The trip started off very well, as it only can do when you’re sipping the complimentary bottle of Port in a freestanding tub on your first day of your holiday while you’re Spotifying the hell out of the playlist for the acts on that evening. Let’s just say I learnt one big lesson in Porto – don’t drink a whole bottle of Port to yourself unless you want to feel like someone is trying to compress your skull into the shape of a ruler the following day. So when C was quaffing Champagne at breakfast the next day, I was quietly sipping water.

Porto's most famous bookshop

Porto’s most famous bookshop

Despite life lessons learnt, festivalling in Porto proved to be a brilliant alternative to the UK festival scene. With the main headliners playing after 10pm, it meant after we’d recovered from dancing till sunrise, we could spend the days exploring Porto, a beautiful city with terracotta rooftops and bridges you just want to off into the Douro river.

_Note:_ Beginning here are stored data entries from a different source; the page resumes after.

-- ==== Sys2Proof/Machine/State.lean ====
section
/-! DEFINITION. The state of one SKD-3 module as plain data, its outcomes' reasons, and the state after reset.
Each unit of the manual has its own structure; the docstrings cite the rules that name the state. -/

namespace Sys2Proof.Machine

/-! ## Core: queues, descriptor registers, streams (R23–R45, R52–R99) -/

/-- A queue entry (R32). `length` is encoded n − 1. -/
structure Entry where
  token : Token
  base : SAddr
  length : SAddr
deriving DecidableEq, Repr

/-- A descriptor register d0–d15 or x0–x15 (R55, R56, R82). `base` is the signed 41-bit base of R59 and `base0`
the base of the last SETD or SETX. -/
structure Desc where
  valid : Bool
  space : BitVec 2
  ndim : BitVec 2
  format : BitVec 4
  chip : Chip
  base : BitVec 41
  base0 : BitVec 41
  size0 : W16
  size1 : W16
  size2 : W16
  size3 : W16
  stride1 : W32
  stride2 : W32
  stride3 : W32
deriving DecidableEq, Repr

def Desc.reset : Desc :=
  { valid := false, space := 0, ndim := 0, format := 0, chip := 0, base := 0, base0 := 0,
    size0 := 0, size1 := 0, size2 := 0, size3 := 0, stride1 := 0, stride2 := 0, stride3 := 0 }

/-- The moving instructions (opcodes 0x10–0x1D, R53). -/
inductive MoveKind where
  | ldh
  | sth
  | movs
  | gath
  | scat
  | rget
  | rput
  | atom (op : BitVec 4)
  | land (l : LandOp)
  | coll (op : BitVec 4) (c : CollOp)
deriving DecidableEq, Repr

/-- An instruction of the access stream (R53). -/
inductive AInstr where
  | setd (f : SetdOp)
  | advd (d : Fin 16) (restore : Bool) (disp : W32)
  | loop (count : W16) (body : BitVec 10)
  | budg (n : W32)
  | fence
  | push (f : PushOp)
  | pop (q : Fin 4) (token : Token)
  | waitf (eq : Bool) (src : Fin 16) (value : W32)
  | move (k : MoveKind) (m : MoveOp)
deriving DecidableEq, Repr

/-- An instruction of the execute stream (R79). -/
inductive XInstr where
  | setx (f : SetxOp)
  | advx (x : Fin 16) (restore : Bool) (disp : W32)
  | loopx (count : W16) (body : BitVec 10)
  | waitc (n : W32)
  | pushe (f : PushOp)
  | pope (q : Fin 4) (token : Token)
  | mma (f : MmaOp)
  | drn (f : DrnOp)
  | tacc (f : TaccOp)
  | vop (f : VopOp)
  | rst (f : RstOp)
  | xps (f : XpsOp)
  | awls (lane : Fin 4) (tid : BitVec 24) (base : BitVec 40)
  | cenf (set : Fin 16) (dst : Fin 16) (tid : BitVec 24)
deriving DecidableEq, Repr

/-- A scratchpad range, first and last address included, and whether it is written. It holds rows of `width` bytes, from `lo` on
at every multiple of the strides: `dims` lists the counts and strides of the outer dimensions (R58). -/
structure Range where
  lo : Nat
  hi : Nat
  write : Bool
  width : Nat
  dims : List (Nat × Nat)
deriving DecidableEq, Repr

/-- An access instruction in flight (R54, R62): `moved` once its data movement has ended, `done` once it has reached
completion, `pushDue` while its done push is still to be made. `open_` counts packets without an outcome, `chip` is the remote
module its operands named at issue (R77). -/
structure Flight where
  seq : Nat
  index : Nat
  instr : AInstr
  moved : Bool
  done : Bool
  pushDue : Bool
  queue : Fin 4
  entry : Entry
  ranges : List Range
  armed : Bool
  budget : W32
  open_ : Nat
  chip : Chip
deriving DecidableEq, Repr

/-- An active counted loop (R60): first and last instruction of the body, iterations left after this one. -/
structure LoopFrame where
  first : Nat
  last : Nat
  left : Nat
deriving DecidableEq, Repr

/-- The access stream of a core. `waiting` holds the instructions not yet issued, oldest first; `popped` says that
the wait (we = 1) of the oldest has taken its entry. -/
structure Access where
  desc : Vector Desc 16
  budget : W32
  waiting : List AInstr
  popped : Bool
  flights : List Flight
  nextSeq : Nat
  index : Nat
  loops : List LoopFrame
  stopped : Bool
deriving DecidableEq, Repr

/-- A piece of an output in scratchpad: the execute cycle of its write, its address, and the bytes with the poison of their
lines that stood there before (R39, R83). -/
structure Undo where
  cycle : Nat
  addr : Nat
  old : List (Byte × Bool)
deriving DecidableEq, Repr

/-- A CHAIN_SLIP (R38, R39, R84): `index`, `opcode` and `unit` are the receiver's, 0xFFFF and 0 where none samples the beat;
`other` is the producer or the earlier instruction. -/
structure Slip where
  cause : Nat
  offset : Int
  cycle : Nat
  index : Nat
  opcode : Nat
  unit : Nat
  other : Nat
  link : Option (Fin 4)
  addr : Nat
  slot : Nat
deriving DecidableEq, Repr

/-- The window of an instruction of the execute stream (R83), in execute cycles. Ranges are paired with the first
and last cycle of their accesses; `writes` are the pieces of its output. -/
structure Window where
  index : Nat
  unit : Nat
  issue : Nat
  freeAt : Nat
  accesses : List (Range × Nat × Nat)
  slot : Option (Fin 3 × Nat)
  readyAt : Nat
  half : Bool
  writes : List Undo
deriving DecidableEq, Repr

/-- The beats that a producer places on a chain link (R37, R38, R95): the first cycle, the number, the format code
they carry, the elements (bit patterns of that format) at `per` a beat, by how many cycles a
transposer gets them earlier, and whether a receiver has sampled them. -/
structure Train where
  link : Fin 4
  first : Nat
  count : Nat
  per : Nat
  fmt : BitVec 4
  elems : List W32
  poison : Bool
  early : Nat
  producer : Nat
  sampled : Bool
deriving DecidableEq, Repr

/-- The state of a tile slot (R42). A draining slot becomes Free at the given execute cycle; a slot that waits for a
tree sum is Draining without one (R90). -/
inductive SlotState where
  | free
  | owned (token : Token)
  | draining (token : Token) (freeAt : Option Nat)
deriving DecidableEq, Repr

/-- A tile slot (R40–R42). Elements are 64-bit: the FP32 or INT32 value, or hi in [31:0] and lo in [63:32] of a pair; bit 32 of
an INT32 element is 1 once a clamp of R109 has met it (R116). `readyAt` is the cycle in which the last product has updated it (R83). -/
structure Slot where
  st : SlotState
  acc : List W64
  poison : Bool
  readyAt : Nat
deriving DecidableEq, Repr

def Slot.reset : Slot := { st := .free, acc := [], poison := false, readyAt := 0 }

/-- A matrix engine: the shape and accumulator format of the running segment (R40), its slots. -/
structure Engine where
  m : Nat
  n : Nat
  acc : BitVec 4
  slots : List Slot
deriving DecidableEq, Repr

def Engine.reset : Engine := { m := 32, n := 16, acc := 0, slots := List.replicate 32 Slot.reset }

/-- An awl lane (R97). -/
structure AwlLane where
  seeded : Bool
  tid : BitVec 24
  idx : BitVec 40
deriving DecidableEq, Repr

/-- A census set (R116, R117). `emax` and `emin` are none while no finite non-zero value was counted. -/
structure Census where
  elements : W32
  zeros : W32
  saturations : W32
  nonfinite : W32
  emax : Option Int
  emin : Option Int
  sat : Bool
  poison : Bool
deriving DecidableEq, Repr

def Census.reset : Census :=
  { elements := 0, zeros := 0, saturations := 0, nonfinite := 0, emax := none, emin := none, sat := false, poison := false }

/-- One tree output half (R89) with the drain that filled it; `poison` lists its poisoned lines of 16 elements (R47, R348). -/
structure Half where
  busy : Bool
  drn : Option DrnOp
  data : List W32
  poison : List Nat
  pushDue : Bool
  index : Nat
deriving DecidableEq, Repr

def Half.reset : Half := { busy := false, drn := none, data := [], poison := [], pushDue := false, index := 0 }

/-- A TACC that waits for its tree sum (R90); `pushDue` when the sum has come and atok waits for room. -/
structure TaccWait where
  f : TaccOp
  index : Nat
  pushDue : Bool
deriving DecidableEq, Repr

/-- The execute stream of a core. `cycle` is the issue cycle of the last instruction, `base` what the next delta
counts from (R80). `beats` holds census counts of beats that leave their lane at a cycle still ahead (R98), `due` the slips
whose cycle is still ahead (R38), and `held` says that the instruction at the head has waited at a queue or a half (R31). -/
structure Execute where
  desc : Vector Desc 16
  waiting : List (W16 × XInstr)
  cycle : Nat
  base : Nat
  index : Nat
  loops : List LoopFrame
  windows : List Window
  trains : List Train
  beats : List (Nat × Fin 16 × Census)
  due : List Slip
  held : Bool
  stopped : Bool
deriving DecidableEq, Repr

/-- A segment header of the loaded image (R44, R316), events by number. -/
structure Segment where
  cls : BitVec 2
  shapes : List (Nat × Nat × BitVec 4)
  inbound : List W16
  outbound : List W16
  alen : Nat
  xlen : Nat
deriving DecidableEq, Repr

/-- A fault record (R344) in its fields; `Faults` lays it out in 128 bytes. `tick` is when it was logged, and no byte of it (R346). -/
structure Record where
  code : W16
  cause : Byte
  source : BitVec 3
  core : Option CoreId
  phys : BitVec 4
  secondary : Byte
  step : W32
  segment : W16
  instr : W16
  opcode : Byte
  unit : Byte
  slot : BitVec 5
  offset : Byte
  cycle : W32
  addr : Addr
  chip : Chip
  other : W16
  owner : Token
  carried : Token
  slotState : BitVec 2
  doneTok : Token
  comm : W16
  value : W32
  heads : List Entry
  missing : List W16
  missingN : W16
  tick : W64
deriving DecidableEq, Repr

def Record.blank : Record :=
  { code := 0, cause := 0, source := 0, core := none, phys := 0, secondary := 0, step := 0, segment := 0,
    instr := 0, opcode := 0, unit := 0, slot := 0, offset := 0, cycle := 0, addr := 0, chip := 0, other := 0,
    owner := 0, carried := 0, slotState := 0, doneTok := 0, comm := 0, value := 0, heads := [], missing := [], missingN := 0, tick := 0 }

/-- A window pass queued for a channel, or in a lease (R159, R184): kind 0 single, 1 held first, 2 held second. -/
structure Pass where
  group : BitVec 12
  window : Nat
  kind : BitVec 2
  abandoned : Bool
deriving DecidableEq, Repr

/-- A logical core (R440 and chapters 02–05, 16). `status` is the code of R440 at [1:0]. `faultDue` is the record of an access
fault that waits for the earlier instructions in flight, with the sequence number of the faulting one (R77). -/
structure Core where
  present : Bool
  status : BitVec 2
  phys : BitVec 4
  overflow : Bool
  segment : W16
  faultValid : Bool
  faultSlot : Record
  faulted : Bool
  faultDue : Option (Nat × Record)
  holdConflict : W64
  holdToken : W64
  holdDroop : W64
  holdHalving : W64
  leftover : W64
  secondary : W64
  execCycles : W64
  mmaBusy : Vector W64 3
  accessBytes : W64
  spad : List Host.Cell
  spadPoison : List Nat
  aq : Vector (List Entry) 4
  eq : Vector (List Entry) 4
  engines : Vector Engine 3
  lanes : Vector AwlLane 4
  census : Vector Census 16
  halves : Vector Half 2
  taccs : List TaccWait
  access : Access
  exec : Execute
  running : Option Nat
  updating : Option Pass
  finished : List Nat
  held3 : Bool
  heldCounted : List Nat
  secondaryNow : Byte
  droop : Bool
  droopPeriods : Nat
  suspect : Bool
  sliceOn : Bool
  sliceAt : Option W64
  slicePattern : Nat
  sliceRerun : Bool
  segments : List Segment
  fcore : BitVec 11
  fmeas : BitVec 11
  tchar : Byte
  load : BitVec 2
deriving DecidableEq, Repr

def Access.reset : Access :=
  { desc := Vector.replicate 16 Desc.reset, budget := 0, waiting := [], popped := false, flights := [], nextSeq := 0,
    index := 0, loops := [], stopped := false }

def Execute.reset : Execute :=
  { desc := Vector.replicate 16 Desc.reset, waiting := [], cycle := 0, base := 0, index := 0, loops := [], windows := [],
    trains := [], beats := [], due := [], held := false, stopped := false }

def Core.reset : Core :=
  { present := false, status := 0, phys := 0, overflow := false, segment := 0, faultValid := false, faultSlot := Record.blank,
    faulted := false, faultDue := none, holdConflict := 0, holdToken := 0, holdDroop := 0, holdHalving := 0, leftover := 0, secondary := 0,
    execCycles := 0, mmaBusy := Vector.replicate 3 0, accessBytes := 0, spad := [], spadPoison := [],
    aq := Vector.replicate 4 [], eq := Vector.replicate 4 [], engines := Vector.replicate 3 Engine.reset,
    lanes := Vector.replicate 4 { seeded := false, tid := 0, idx := 0 }, census := Vector.replicate 16 Census.reset,
    halves := Vector.replicate 2 Half.reset, taccs := [], access := Access.reset, exec := Execute.reset, running := none, updating := none,
    finished := [], held3 := false, heldCounted := [], secondaryNow := 0, droop := false, droopPeriods := 0, suspect := false,
    sliceOn := false, sliceAt := none, slicePattern := 0, sliceRerun := false, segments := [], fcore := 0, fmeas := 0, tchar := 0, load := 0 }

Cable car over the banks of PortoWe’d spend the afternoon on the beach at Foz, using the rocks as wind shields, wander and lunch at the quayside, swoon over the grand designs of Livararia Lello – one of the oldest bookshops in Porto – or being educated on all things Port (perhaps this should have been at the start of my trip) by the wonderful and informative PR of Taylor’s, one of the oldest Port lodges.

Room with a view

Room with a view

As I was commissioned to write a piece for a spa magazine, the final part of the holiday was spent at The Yeatman, a beautiful wine and spa hotel located high on the slopes, nestled between the port lodges. What with the Yeatman’s fine dining (it has a Michelin-starred restaurant that’s worth the visit alone), infinity pool, all-round sweeping views of the city, it made the trip to Porto even more memorable. Just remember Port’s best served as an apéritif.